Examining the data for 5 ADHD participants (AD01, AD04, AD08, AD10, and AD15) before and after medication
This section examines whether taking ADHD medicine before or after —- has an effect on the response variables while controlling for other factors.
# data can be easily uploaded via the 'import dataset' tab in R studio...
library(readxl)
adhd.med <- read_excel(file.choose(), sheet = "ADHDmed")

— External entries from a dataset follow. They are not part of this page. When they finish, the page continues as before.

-- ==== Sys2Proof/Laws/State.lean ====
section
/-! SUPPORT. What each named update of the state leaves alone: one lemma per field and accessor, all true by
unfolding, and what each update writes. -/

namespace Sys2Proof.Machine

variable (s : State)


/-! `State.setBar`. -/

@[simp] theorem State.setBar_cfg (b : Nat) (v : Bar) : (s.setBar b v).cfg = s.cfg := rfl
@[simp] theorem State.setBar_flows (b : Nat) (v : Bar) : (s.setBar b v).flows = s.flows := rfl
@[simp] theorem State.setBar_latches (b : Nat) (v : Bar) : (s.setBar b v).latches = s.latches := rfl
@[simp] theorem State.setBar_owners (b : Nat) (v : Bar) : (s.setBar b v).owners = s.owners := rfl
@[simp] theorem State.setBar_mem (b : Nat) (v : Bar) : (s.setBar b v).mem = s.mem := rfl
@[simp] theorem State.setBar_fatal (b : Nat) (v : Bar) : (s.setBar b v).fatal = s.fatal := rfl
@[simp] theorem State.setBar_fatalCause (b : Nat) (v : Bar) : (s.setBar b v).fatalCause = s.fatalCause := rfl
@[simp] theorem State.setBar_fatalUnit (b : Nat) (v : Bar) : (s.setBar b v).fatalUnit = s.fatalUnit := rfl
@[simp] theorem State.setBar_trace (b : Nat) (v : Bar) : (s.setBar b v).trace = s.trace := rfl
@[simp] theorem State.setBar_refused (b : Nat) (v : Bar) : (s.setBar b v).refused = s.refused := rfl
@[simp] theorem State.setBar_refusedWhy (b : Nat) (v : Bar) : (s.setBar b v).refusedWhy = s.refusedWhy := rfl
@[simp] theorem State.setBar_ports (b : Nat) (v : Bar) : (s.setBar b v).ports = s.ports := rfl
@[simp] theorem State.setBar_writes (b : Nat) (v : Bar) : (s.setBar b v).writes = s.writes := rfl
@[simp] theorem State.setBar_bus (b : Nat) (v : Bar) : (s.setBar b v).bus = s.bus := rfl
@[simp] theorem State.setBar_script (b : Nat) (v : Bar) : (s.setBar b v).script = s.script := rfl
@[simp] theorem State.setBar_draws (b : Nat) (v : Bar) : (s.setBar b v).draws = s.draws := rfl
@[simp] theorem State.setBar_flow (b : Nat) (v : Bar) (k : Nat) : (s.setBar b v).flow k = s.flow k := rfl
@[simp] theorem State.setBar_latch (b : Nat) (v : Bar) (k : Nat) : (s.setBar b v).latch k = s.latch k := rfl
@[simp] theorem State.setBar_owner (b : Nat) (v : Bar) (k : Nat) : (s.setBar b v).owner k = s.owner k := rfl
@[simp] theorem State.setBar_port (b : Nat) (v : Bar) (k : Nat) : (s.setBar b v).port k = s.port k := rfl
@[simp] theorem State.setBar_byteAt (b : Nat) (v : Bar) (k : Nat) : (s.setBar b v).byteAt k = s.byteAt k := rfl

adhd.med2 <- subset(adhd.med, select=c(
# independent variables
`ID entered in RETeval device`,age,gender,VERT,
Ethnicity_Simple,`Tested eye`,iris,
Strength,Before_After,
# dependent variables
a_time, a_amp, b_time, b_amp, bdiva_amp, p72, Tmin, BT,
p_ratio, w_ratio))
# checking the data's structure...
str(adhd.med2)
## tibble [355 x 19] (S3: tbl_df/tbl/data.frame)
## $ ID entered in RETeval device: chr [1:355] "AD01" "AD01" "AD01" "AD01" ...
## $ age : num [1:355] 15.5 15.5 15.5 15.5 15.5 15.5 15.5 15.5 15.5 15.5 ...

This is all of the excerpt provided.